Je me souviens très bien de l’année 2015. C’est à ce moment-là que j’ai découvert l’agilité. En réalité, je cherchais juste la définition du mot itération, et je suis tombé dans un univers qui m’a profondément parlé. J’ai cru, au départ, que je découvrais quelque chose de nouveau. Et c’était vrai, en partie. Mais ce que j’ai compris bien plus tard, c’est que les outils que je commençais à mettre en place dans ma salle de classe n’étaient pas seulement agiles… Ils étaient issus du Toyota Production System.

À ce moment-là, je ne faisais pas encore la différence. Je pensais simplement m’inspirer de pratiques efficaces, d’idées concrètes pour mieux organiser ma pédagogie. Et pourtant, dans les faits, j’étais déjà en train d’appliquer les grands principes du TPS.

Ma salle de classe, je l’ai peu à peu transformée. Pas pour la rendre plus “jolie” ou plus “moderne”, mais pour qu’elle fonctionne mieux. J’ai cherché à éliminer les pertes de temps, à réduire les déplacements inutiles, à rendre l’information visible. Sans le savoir, j’étais déjà dans une démarche lean. Par exemple, j’ai demandé aux élèves d’utiliser un petit cahier, au format A5, au lieu d’un grand. Cela me permettait de diviser par deux les photocopies et de faire des économies, tout en conservant une grande lisibilité.

J’ai aussi commencé à former des groupes d’élèves. Pas pour faire du “travail de groupe” au sens classique, mais pour qu’ils s’entraident réellement, de manière efficace et fluide. Là encore, j’avais vu sur Internet que dans le Toyota Production System, on ne laisse pas quelqu’un seul face à un problème : on collabore, on soutient, on partage les standards. L’entraide n’est pas un bonus, c’est une structure.

C’est à ce moment-là aussi que j’ai utilisé, pour la toute première fois, le kanban. Je l’avais disposé sur le tableau, et il servait à tous les groupes. C’était simple, visuel, très intuitif mais pas vraiment pratique. Cela permettait à chaque élève de savoir ce qu’il avait à faire, ce que le groupe avait déjà accompli, et ce qui restait à faire. Là encore, je ne savais pas que ce mot venait du TPS. Mais je voyais bien que cet outil créait une dynamique. Il rendait le travail plus fluide, plus cohérent, plus responsabilisant.

Et c’est également à ce moment-là que j’ai découvert la roue de Deming. Le fameux cycle PDCA : Plan – Do – Check – Act. Cette logique d’amélioration continue a été pour moi une vraie révélation. Je l’ai tout de suite reliée à ce que je faisais déjà dans ma classe : planifier une activité, la mettre en œuvre, observer ce qui fonctionne ou non, puis ajuster. Cela venait donner un cadre clair à ce que je pratiquais de façon intuitive, et cela m’a permis de mieux accompagner mes élèves dans une logique de progrès.

Roue de Deming – PDCA

Franchement, quand j’y repense, c’était vraiment très compliqué, j’ai fait énormément de tâtonnements et d’erreurs. 

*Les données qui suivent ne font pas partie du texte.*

-- ==== Sys2Proof/Machine/Ports.lean ====
section
/-! DEFINITION. Ports and agents (`20_memory.md` R46, R47): which port carries an operation and which
agents issue it.  The block checks neither (R173): the request encoding names no port, and an
operation issued on the wrong port is performed like any other, so no meaning reads these tables (log
entry 14).
They say what the role discipline of R192 is about. -/

namespace Sys2Proof.Machine

/-- The ports of R46: of each FIFO, of the timer, of the channel, and of the checksum unit. -/
inductive Port
  /-- `W` of a FIFO: the producer. -/
  | write (f : FifoSel)
  /-- `R` of a FIFO: the consumer. -/
  | read (f : FifoSel)
  /-- `K` of a FIFO: control. -/
  | control (f : FifoSel)
  /-- `K` of `TMR`. -/
  | timerControl
  /-- `EV`: peripheral and timer events. -/
  | event
  /-- `P`: the frame-processing context. -/
  | process
  /-- `X` of `CRC`. -/
  | checksum
deriving DecidableEq, Repr

/-- The agents of R47. -/
inductive Agent
  | source
  | sink
  | proc
  | clock
  | control
  | client
deriving DecidableEq, Repr

/-- The ports that carry an operation (R46); `SIZE` is accepted on every port of its FIFO (R88). -/
def portsOf : Instr → List Port
  | .fifoInit f _ => [.control f]
  | .fifoReset f _ => [.control f]
  | .fifoSetOvw f _ _ => [.control f]
  | .put f _ _ => [.write f]
  | .putSpan f _ _ => [.write f]
  | .get f _ => [.read f]
  | .peek f _ => [.read f]
  | .getSpan f _ _ => [.read f]
  | .size f _ => [.write f, .read f, .control f]
  | .tmrInit _ => [.timerControl]
  | .tmrArm _ _ => [.timerControl]
  | .tmrCancel _ => [.timerControl]
  | .tick _ => [.event]
  | .crc16 _ _ _ => [.checksum]
  | .fpProcess _ => [.process]
  | .chInit _ => [.process]
  | .rxByte _ _ => [.event]
  | .pump _ _ => [.event]

/-- The agents that issue an operation (R47): `Control` the `K` operations and `CH_INIT`, `Client` the
raw `W` and `R` operations and `CRC16`. -/
def agentsOf : Instr → List Agent
  | .fifoInit _ _ => [.control]
  | .fifoReset _ _ => [.control]
  | .fifoSetOvw _ _ _ => [.control]
  | .put _ _ _ => [.client]
  | .putSpan _ _ _ => [.client]
  | .get _ _ => [.client]
  | .peek _ _ => [.client]
  | .getSpan _ _ _ => [.client]
  | .size _ _ => [.control, .client]
  | .tmrInit _ => [.control]
  | .tmrArm _ _ => [.control]
  | .tmrCancel _ => [.control]
  | .tick _ => [.clock]
  | .crc16 _ _ _ => [.client]
  | .fpProcess _ => [.proc]
  | .chInit _ => [.control]
  | .rxByte _ _ => [.source]
  | .pump _ _ => [.sink, .proc]

end Sys2Proof.Machine
end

Aujourd’hui, je comprends que cette manière de faire n’était pas seulement intuitive. Elle répondait à une logique systémique : celle du TPS. L’agilité m’a permis d’ouvrir la porte, mais c’est le Toyota Production System qui, sans que je le sache, m’avait déjà guidé.

Aujourd’hui, je crois que je fais bien plus du lean que de l’agilité. Mais pour moi les deux sont intimement liés. 

C’est une révélation qui m’a permis d’aller plus loin. En comprenant d’où viennent ces outils, on comprend aussi comment mieux les adapter. On cesse de copier, on commence à comprendre. Et quand on comprend, alors on peut créer.